Activating germline mutations of the thyroid-stimulating hormone receptor (TSHR) are rare, and result in congenital nonautoimmune hyperthyroidism (NAH). Here we report the first functional characterization studies of two NAH-associated TSHR mutations. Firstly, a novel, maternally inherited mutation (p.Leu512Val) identified in a clinically-euthyroid female with TRAb negative thyrotoxicosis and a strong family history of NAH. Secondly, a previously reported TSHR mutation (p. Thr490Arg), in a male, with similar biochemistry and a maternal history of NAH. Transfection studies were performed in heterologous cells to compare expression and function of wild-type (WT) and mutant TSHR’s. Western blotting, immunostaining and flow cytometric analysis demonstrated comparable total cellular and surface expression of WT and mutant receptors. TSHR is a G-protein coupled receptor activating both the Gs/adenylyl cyclase pathway (cAMP, predominant effect), as well as the Gq-phospholipase C pathway (Ca and PKC responsive). Compared with wild-type TSHR, two different cAMP responsive reporter assays, cAMP-RE-luc (indirect) and the Glosensor assay (direct), demonstrated elevated constitutive and TSH-stimulated Gs-coupled signalling for both mutant receptors. In contrast, a Nuclear Factor of Activated T-cells-RE reporter assay (Gq-pathway) did not show a difference. The effects of the TSHR mutations were analysed in silico using EM-structures (ref: https://doi.org/10.1038/s41586-022-05173-3 and https://doi.org/10.1038/s41586-022-05159-1). Substitution of L512, located in the middle of the transmembrane domain, with the smaller Valine is predicted to result in a more dense structure, resembling the active conformation.
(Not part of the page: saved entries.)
/-- The state right after power-on: what R46 states. The NMI level 0, WEL = 0 and CHIP_BUSY = 0 before any frame
(R45), the empty FAULTS and HIST and the parameter set are the model's (log 11, log 23, log 6). -/
def Obligations.PowerOnState : Prop :=
  State.reset.cmd = 0x00 ∧ statusByte State.reset = 0x00 ∧ State.reset.seq = .idle ∧ State.reset.hold = 0 ∧
  State.reset.bidx = 0 ∧ State.reset.widx = 0 ∧ State.reset.frames = [] ∧ State.reset.savedIe = false ∧
  State.reset.flashBusy = false ∧ State.reset.appRdEn = true ∧ State.reset.gie = false ∧
  controlOf State.reset.pins =
    ⟨false, false, State.reset.cfg.selIdle.1, State.reset.cfg.selIdle.2, false, true⟩ ∧
  State.reset.link.cs = false ∧ State.reset.chip.wel = false ∧ State.reset.chip.busy = false ∧
  State.reset.faults = [] ∧ State.reset.hist = []

/-! ### Invariants and whole-machine rules -/

/-- The invariant holds after power-on. -/
def Obligations.ResetStateMeetsInv : Prop := Inv State.reset

/-- Every step of every agent keeps the invariant. Its canonical memories are the model's form (log 8). -/
def Obligations.StepKeepsInv : Prop := ∀ s t : State, Inv s → step s = .next t → Inv t

/-- In a state that meets the invariant the machine is never refused, and it faults only where the host reads program
memory beyond PM_SIZE (log 20). -/
def Obligations.InvariantStatesRun : Prop :=
  ∀ s : State, Inv s → (∃ t, step s = .next t) ∨
    (step s = .fault .pmOutside ∧ ∃ a rest, (s.host = .pmRead a :: rest ∨ s.host = .pmFetch a :: rest) ∧
      s.cfg.pmSize ≤ a.toNat)

/-- "FLASH_PROG never rewrites" the resident region (R64, R201), and nothing else does. -/
def Obligations.ResidentRegionNeverChanges : Prop :=
  ∀ s t : State, Inv s → step s = .next t →
    ∀ a, s.cfg.resBase ≤ a → a < s.cfg.resBase + s.cfg.resSize → t.pm.read a = s.pm.read a

/-- Only a running FLASH_PROG changes program memory, and only its own page (R200, R218). -/
def Obligations.OnlyTargetPageChanges : Prop :=
  ∀ s t : State, Inv s → step s = .next t →
    (unitOf s.seq ≠ .frs → t.pm = s.pm) ∧
    (∀ a, a / s.cfg.pmPageSize ≠ s.paddr.toNat / s.cfg.pmPageSize → t.pm.read a = s.pm.read a)

/-- HIST is only appended to, FAULTS never loses a fault, and the parameters never change (R44, R248). -/
def Obligations.RecordsOnlyGrow : Prop :=
  ∀ s t : State, step s = .next t →
    s.hist <+: t.hist ∧ (∀ f ∈ s.faults, f ∈ t.faults) ∧ t.cfg = s.cfg

/-- ERR and ERRCODE are sticky: only reset clears them, and a later violation leaves ERRCODE at the first code (R245).
-/
def Obligations.ErrorIsSticky : Prop :=
  ∀ s t : State, step s = .next t → (takeTurn s).1 ≠ .reset → s.err = true → t.err = true ∧ t.errCode = s.errCode

/-- While a command runs its operands and CMD stay fixed, whatever any agent but RESET does (R98, R244). -/
def Obligations.OperandsFixedWhileBusy : Prop :=
  ∀ s t : State, step s = .next t → (takeTurn s).1 ≠ .reset → s.busy = true →
    t.cmd = s.cmd ∧ t.addr = s.addr ∧ t.wdata = s.wdata ∧ t.paddr = s.paddr ∧ t.fbuf = s.fbuf ∧
    ((∀ ph, s.seq ≠ .nvc .nbuf ph) → t.nbuf = s.nbuf)

/-- What the sequencer's step of each unit may write, and that everything else is unchanged (R132, R175, R200): a bus
transaction its pins and RDATA, an NVM command the serial link, the chip, RDATA and NBUF, FLASH_PROG the flash state,
PM and GIE, beside the command's own progress, the records and the draws; with no unit active nothing (log 2). The
fields xbus, flashOp, rx and chip.garbled are the model's (log 12, log 29, log 31, log 14). -/
def Obligations.UnitsAreSeparate : Prop :=
  ∀ s t : State, s.cfg.ok = true → step (agentTurn .seq s) = .next t →
    (unitOf s.seq = .bte → t = { s with
      busy := t.busy, seq := t.seq, hold := t.hold, pins := t.pins, rdata := t.rdata, xbus := t.xbus
      hist := t.hist, draws := t.draws }) ∧
    (unitOf s.seq = .nvc → t = { s with
      busy := t.busy, seq := t.seq, frames := t.frames, rx := t.rx, bidx := t.bidx, link := t.link, chip := t.chip
      rdata := t.rdata, nbuf := t.nbuf, faults := t.faults, hist := t.hist, draws := t.draws }) ∧
    (unitOf s.seq = .frs → t = { s with
      busy := t.busy, seq := t.seq, gie := t.gie, savedIe := t.savedIe, appRdEn := t.appRdEn
      flashBusy := t.flashBusy, flashOp := t.flashOp, pm := t.pm, wbuf := t.wbuf, widx := t.widx
      hist := t.hist, draws := t.draws }) ∧
    (unitOf s.seq = .none → t = s)

/-- The NVC never changes a BTE pin, PM, GIE, WDATA, ADDR or FBUF (R175), neither where an NVM command is accepted nor
in any of its phases. -/
def Obligations.NvcKeepsOthers : Prop :=
  let keeps := fun s t : State =>
    t.pins = s.pins ∧ t.pm = s.pm ∧ t.gie = s.gie ∧ t.wdata = s.wdata ∧ t.addr = s.addr ∧ t.fbuf = s.fbuf
  (∀ s t : State, s.cfg.ok = true → unitOf s.seq = .nvc → step (agentTurn .seq s) = .next t → keeps s t) ∧
  (∀ (s : State) (b : Bool), ∀ i ∈ [Instr.nvmWren b, .nvmWrByte b, .nvmRdByte b, .nvmWrPage b, .nvmRdPage b,
    .stoWrite b, .stoRead b], ∃ t, exec i s = .next t ∧ keeps s t)

/-- The strobes and AUX (R125; R126, which the spec marks as its own inference): the strobes are never asserted
together; a strobe is asserted only in B6 to B9a of a transaction of its direction, with the address pins holding ADDR
and the select pins sel(space); AUX is 1 exactly in B2, B3 and B4. The state "in B" is the one in which B has been
performed (log 5). -/
def Obligations.StrobesFollowPhases : Prop :=
  ∀ s : State, Inv s →
    ¬(s.pins.rd = true ∧ s.pins.wr = true) ∧
    (s.pins.rd = true ∨ s.pins.wr = true →
      ∃ d sp ph, s.seq = .bte d sp ph ∧ (ph = .b7 ∨ ph = .b8 ∨ ph = .b9a) ∧
        s.pins.rd = decide (d = .read) ∧ s.pins.wr = decide (d = .write) ∧
        s.pins.ah = s.addr.extractLsb' 8 8 ∧ s.pins.al = s.addr.extractLsb' 0 8 ∧
        s.pins.selm = decide (sp = .memory) ∧ s.pins.seli = decide (sp = .io)) ∧
    (s.pins.aux = true ↔ ∃ d sp ph, s.seq = .bte d sp ph ∧ (ph = .b3 ∨ ph = .b4 ∨ ph = .b5))

/-- Between commands every control pin is at IDLE (R120; R130, which the spec marks as its own inference), CS is 0
(R160), and BUSY = 0 exactly when no unit is active (R40, R241). -/
def Obligations.IdleBetweenCommands : Prop :=
  ∀ s : State, Inv s →
    (s.busy = false ↔ s.seq = .idle) ∧
    (s.busy = false →
      controlOf s.pins = ⟨false, false, s.cfg.selIdle.1, s.cfg.selIdle.2, false, true⟩ ∧ s.link.cs = false ∧
      s.appRdEn = true ∧ s.flashBusy = false)
end

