/-! ### addFault -/

@[simp] theorem addFault_cfg (f : ModelFault) : (addFault f s).cfg = s.cfg := rfl
@[simp] theorem addFault_cmd (f : ModelFault) : (addFault f s).cmd = s.cmd := rfl
@[simp] theorem addFault_busy (f : ModelFault) : (addFault f s).busy = s.busy := rfl
@[simp] theorem addFault_err (f : ModelFault) : (addFault f s).err = s.err := rfl
@[simp] theorem addFault_errCode (f : ModelFault) : (addFault f s).errCode = s.errCode := rfl
@[simp] theorem addFault_addr (f : ModelFault) : (addFault f s).addr = s.addr := rfl
@[simp] theorem addFault_wdata (f : ModelFault) : (addFault f s).wdata = s.wdata := rfl
@[simp] theorem addFault_rdata (f : ModelFault) : (addFault f s).rdata = s.rdata := rfl
@[simp] theorem addFault_paddr (f : ModelFault) : (addFault f s).paddr = s.paddr := rfl
@[simp] theorem addFault_nbuf (f : ModelFault) : (addFault f s).nbuf = s.nbuf := rfl
@[simp] theorem addFault_fbuf (f : ModelFault) : (addFault f s).fbuf = s.fbuf := rfl
@[simp] theorem addFault_pins (f : ModelFault) : (addFault f s).pins = s.pins := rfl
@[simp] theorem addFault_nmi (f : ModelFault) : (addFault f s).nmi = s.nmi := rfl
@[simp] theorem addFault_link (f : ModelFault) : (addFault f s).link = s.link := rfl
@[simp] theorem addFault_gie (f : ModelFault) : (addFault f s).gie = s.gie := rfl
@[simp] theorem addFault_pm (f : ModelFault) : (addFault f s).pm = s.pm := rfl
@[simp] theorem addFault_appRdEn (f : ModelFault) : (addFault f s).appRdEn = s.appRdEn := rfl
@[simp] theorem addFault_irqs (f : ModelFault) : (addFault f s).irqs = s.irqs := rfl
@[simp] theorem addFault_seq (f : ModelFault) : (addFault f s).seq = s.seq := rfl
@[simp] theorem addFault_hold (f : ModelFault) : (addFault f s).hold = s.hold := rfl
@[simp] theorem addFault_frames (f : ModelFault) : (addFault f s).frames = s.frames := rfl
@[simp] theorem addFault_rx (f : ModelFault) : (addFault f s).rx = s.rx := rfl
@[simp] theorem addFault_bidx (f : ModelFault) : (addFault f s).bidx = s.bidx := rfl
@[simp] theorem addFault_savedIe (f : ModelFault) : (addFault f s).savedIe = s.savedIe := rfl
@[simp] theorem addFault_wbuf (f : ModelFault) : (addFault f s).wbuf = s.wbuf := rfl
@[simp] theorem addFault_widx (f : ModelFault) : (addFault f s).widx = s.widx := rfl
@[simp] theorem addFault_flashBusy (f : ModelFault) : (addFault f s).flashBusy = s.flashBusy := rfl
@[simp] theorem addFault_flashOp (f : ModelFault) : (addFault f s).flashOp = s.flashOp := rfl
@[simp] theorem addFault_chip (f : ModelFault) : (addFault f s).chip = s.chip := rfl
@[simp] theorem addFault_xbus (f : ModelFault) : (addFault f s).xbus = s.xbus := rfl
@[simp] theorem addFault_faults (f : ModelFault) : (addFault f s).faults = if f ∈ s.faults then s.faults else s.faults ++ [f] := rfl
@[simp] theorem addFault_hist (f : ModelFault) : (addFault f s).hist = s.hist := rfl
@[simp] theorem addFault_draws (f : ModelFault) : (addFault f s).draws = s.draws := rfl
@[simp] theorem addFault_turns (f : ModelFault) : (addFault f s).turns = s.turns := rfl
@[simp] theorem addFault_host (f : ModelFault) : (addFault f s).host = s.host := rfl

/-! ### drew -/

@[simp] theorem drew_cfg (n : Nat) : (drew n s).cfg = s.cfg := rfl
@[simp] theorem drew_cmd (n : Nat) : (drew n s).cmd = s.cmd := rfl
@[simp] theorem drew_busy (n : Nat) : (drew n s).busy = s.busy := rfl
@[simp] theorem drew_err (n : Nat) : (drew n s).err = s.err := rfl
@[simp] theorem drew_errCode (n : Nat) : (drew n s).errCode = s.errCode := rfl
@[simp] theorem drew_addr (n : Nat) : (drew n s).addr = s.addr := rfl
@[simp] theorem drew_wdata (n : Nat) : (drew n s).wdata = s.wdata := rfl
@[simp] theorem drew_rdata (n : Nat) : (drew n s).rdata = s.rdata := rfl
@[simp] theorem drew_paddr (n : Nat) : (drew n s).paddr = s.paddr := rfl
@[simp] theorem drew_nbuf (n : Nat) : (drew n s).nbuf = s.nbuf := rfl
@[simp] theorem drew_fbuf (n : Nat) : (drew n s).fbuf = s.fbuf := rfl
@[simp] theorem drew_pins (n : Nat) : (drew n s).pins = s.pins := rfl
@[simp] theorem drew_nmi (n : Nat) : (drew n s).nmi = s.nmi := rfl
@[simp] theorem drew_link (n : Nat) : (drew n s).link = s.link := rfl
@[simp] theorem drew_gie (n : Nat) : (drew n s).gie = s.gie := rfl
@[simp] theorem drew_pm (n : Nat) : (drew n s).pm = s.pm := rfl
@[simp] theorem drew_appRdEn (n : Nat) : (drew n s).appRdEn = s.appRdEn := rfl
@[simp] theorem drew_irqs (n : Nat) : (drew n s).irqs = s.irqs := rfl
@[simp] theorem drew_seq (n : Nat) : (drew n s).seq = s.seq := rfl
@[simp] theorem drew_hold (n : Nat) : (drew n s).hold = s.hold := rfl
@[simp] theorem drew_frames (n : Nat) : (drew n s).frames = s.frames := rfl
@[simp] theorem drew_rx (n : Nat) : (drew n s).rx = s.rx := rfl
@[simp] theorem drew_bidx (n : Nat) : (drew n s).bidx = s.bidx := rfl
@[simp] theorem drew_savedIe (n : Nat) : (drew n s).savedIe = s.savedIe := rfl
@[simp] theorem drew_wbuf (n : Nat) : (drew n s).wbuf = s.wbuf := rfl
@[simp] theorem drew_widx (n : Nat) : (drew n s).widx = s.widx := rfl
@[simp] theorem drew_flashBusy (n : Nat) : (drew n s).flashBusy = s.flashBusy := rfl
@[simp] theorem drew_flashOp (n : Nat) : (drew n s).flashOp = s.flashOp := rfl
@[simp] theorem drew_chip (n : Nat) : (drew n s).chip = s.chip := rfl
@[simp] theorem drew_xbus (n : Nat) : (drew n s).xbus = s.xbus := rfl
@[simp] theorem drew_faults (n : Nat) : (drew n s).faults = s.faults := rfl
@[simp] theorem drew_hist (n : Nat) : (drew n s).hist = s.hist := rfl
@[simp] theorem drew_draws (n : Nat) : (drew n s).draws = s.draws + n := rfl
@[simp] theorem drew_turns (n : Nat) : (drew n s).turns = s.turns := rfl
@[simp] theorem drew_host (n : Nat) : (drew n s).host = s.host := rfl

/-! ### raise -/

@[simp] theorem raise_cfg (v : Violation) : (raise v s).cfg = s.cfg := rfl
@[simp] theorem raise_cmd (v : Violation) : (raise v s).cmd = s.cmd := rfl
@[simp] theorem raise_busy (v : Violation) : (raise v s).busy = s.busy := rfl
@[simp] theorem raise_err (v : Violation) : (raise v s).err = true := rfl
@[simp] theorem raise_errCode (v : Violation) : (raise v s).errCode = if s.err then s.errCode else violationCode v := rfl
@[simp] theorem raise_addr (v : Violation) : (raise v s).addr = s.addr := rfl
@[simp] theorem raise_wdata (v : Violation) : (raise v s).wdata = s.wdata := rfl
@[simp] theorem raise_rdata (v : Violation) : (raise v s).rdata = s.rdata := rfl
@[simp] theorem raise_paddr (v : Violation) : (raise v s).paddr = s.paddr := rfl
@[simp] theorem raise_nbuf (v : Violation) : (raise v s).nbuf = s.nbuf := rfl
@[simp] theorem raise_fbuf (v : Violation) : (raise v s).fbuf = s.fbuf := rfl
@[simp] theorem raise_pins (v : Violation) : (raise v s).pins = s.pins := rfl
@[simp] theorem raise_nmi (v : Violation) : (raise v s).nmi = s.nmi := rfl
@[simp] theorem raise_link (v : Violation) : (raise v s).link = s.link := rfl
@[simp] theorem raise_gie (v : Violation) : (raise v s).gie = s.gie := rfl
@[simp] theorem raise_pm (v : Violation) : (raise v s).pm = s.pm := rfl
@[simp] theorem raise_appRdEn (v : Violation) : (raise v s).appRdEn = s.appRdEn := rfl
@[simp] theorem raise_irqs (v : Violation) : (raise v s).irqs = s.irqs := rfl
@[simp] theorem raise_seq (v : Violation) : (raise v s).seq = s.seq := rfl
@[simp] theorem raise_hold (v : Violation) : (raise v s).hold = s.hold := rfl
@[simp] theorem raise_frames (v : Violation) : (raise v s).frames = s.frames := rfl
@[simp] theorem raise_rx (v : Violation) : (raise v s).rx = s.rx := rfl
@[simp] theorem raise_bidx (v : Violation) : (raise v s).bidx = s.bidx := rfl
@[simp] theorem raise_savedIe (v : Violation) : (raise v s).savedIe = s.savedIe := rfl
@[simp] theorem raise_wbuf (v : Violation) : (raise v s).wbuf = s.wbuf := rfl
@[simp] theorem raise_widx (v : Violation) : (raise v s).widx = s.widx := rfl
@[simp] theorem raise_flashBusy (v : Violation) : (raise v s).flashBusy = s.flashBusy := rfl
@[simp] theorem raise_flashOp (v : Violation) : (raise v s).flashOp = s.flashOp := rfl
@[simp] theorem raise_chip (v : Violation) : (raise v s).chip = s.chip := rfl
@[simp] theorem raise_xbus (v : Violation) : (raise v s).xbus = s.xbus := rfl
@[simp] theorem raise_faults (v : Violation) : (raise v s).faults = (addFault (.violation v) s).faults := rfl
@[simp] theorem raise_hist (v : Violation) : (raise v s).hist = s.hist := rfl
@[simp] theorem raise_draws (v : Violation) : (raise v s).draws = s.draws := rfl
@[simp] theorem raise_turns (v : Violation) : (raise v s).turns = s.turns := rfl
@[simp] theorem raise_host (v : Violation) : (raise v s).host = s.host := rfl

/-! ### endCommand -/

@[simp] theorem endCommand_cfg : (endCommand s).cfg = s.cfg := rfl
@[simp] theorem endCommand_cmd : (endCommand s).cmd = s.cmd := rfl
@[simp] theorem endCommand_busy : (endCommand s).busy = false := rfl
@[simp] theorem endCommand_err : (endCommand s).err = s.err := rfl
@[simp] theorem endCommand_errCode : (endCommand s).errCode = s.errCode := rfl
@[simp] theorem endCommand_addr : (endCommand s).addr = s.addr := rfl
@[simp] theorem endCommand_wdata : (endCommand s).wdata = s.wdata := rfl
@[simp] theorem endCommand_rdata : (endCommand s).rdata = s.rdata := rfl
@[simp] theorem endCommand_paddr : (endCommand s).paddr = s.paddr := rfl
@[simp] theorem endCommand_nbuf : (endCommand s).nbuf = s.nbuf := rfl
@[simp] theorem endCommand_fbuf : (endCommand s).fbuf = s.fbuf := rfl
@[simp] theorem endCommand_pins : (endCommand s).pins = s.pins := rfl
@[simp] theorem endCommand_nmi : (endCommand s).nmi = s.nmi := rfl
@[simp] theorem endCommand_link : (endCommand s).link = s.link := rfl
@[simp] theorem endCommand_gie : (endCommand s).gie = s.gie := rfl
@[simp] theorem endCommand_pm : (endCommand s).pm = s.pm := rfl
@[simp] theorem endCommand_appRdEn : (endCommand s).appRdEn = s.appRdEn := rfl
@[simp] theorem endCommand_irqs : (endCommand s).irqs = s.irqs := rfl
@[simp] theorem endCommand_seq : (endCommand s).seq = .idle := rfl
@[simp] theorem endCommand_hold : (endCommand s).hold = s.hold := rfl
@[simp] theorem endCommand_frames : (endCommand s).frames = s.frames := rfl
@[simp] theorem endCommand_rx : (endCommand s).rx = s.rx := rfl
@[simp] theorem endCommand_bidx : (endCommand s).bidx = s.bidx := rfl
@[simp] theorem endCommand_savedIe : (endCommand s).savedIe = s.savedIe := rfl
@[simp] theorem endCommand_wbuf : (endCommand s).wbuf = s.wbuf := rfl
@[simp] theorem endCommand_widx : (endCommand s).widx = s.widx := rfl
@[simp] theorem endCommand_flashBusy : (endCommand s).flashBusy = s.flashBusy := rfl
@[simp] theorem endCommand_flashOp : (endCommand s).flashOp = s.flashOp := rfl
@[simp] theorem endCommand_chip : (endCommand s).chip = s.chip := rfl
@[simp] theorem endCommand_xbus : (endCommand s).xbus = s.xbus := rfl
@[simp] theorem endCommand_faults : (endCommand s).faults = s.faults := rfl
@[simp] theorem endCommand_hist : (endCommand s).hist = s.hist := rfl
@[simp] theorem endCommand_draws : (endCommand s).draws = s.draws := rfl
@[simp] theorem endCommand_turns : (endCommand s).turns = s.turns := rfl
@[simp] theorem endCommand_host : (endCommand s).host = s.host := rfl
Replacement of Thr490, situated between the transmembrane and ligand binding domains, with the larger Arginine could, due to steric hindrance, alter the position of the ligand binding domain to a more upright position, similar to the ligand-bound active receptor. Collectively, our laboratory and in silico findings support increased constitutive Gs-signalling (cAMP), but not the Gq-signalling (Ca and PKC) pathway as a cause of NAH in individuals harbouring the T490R and L512V TSHR mutations.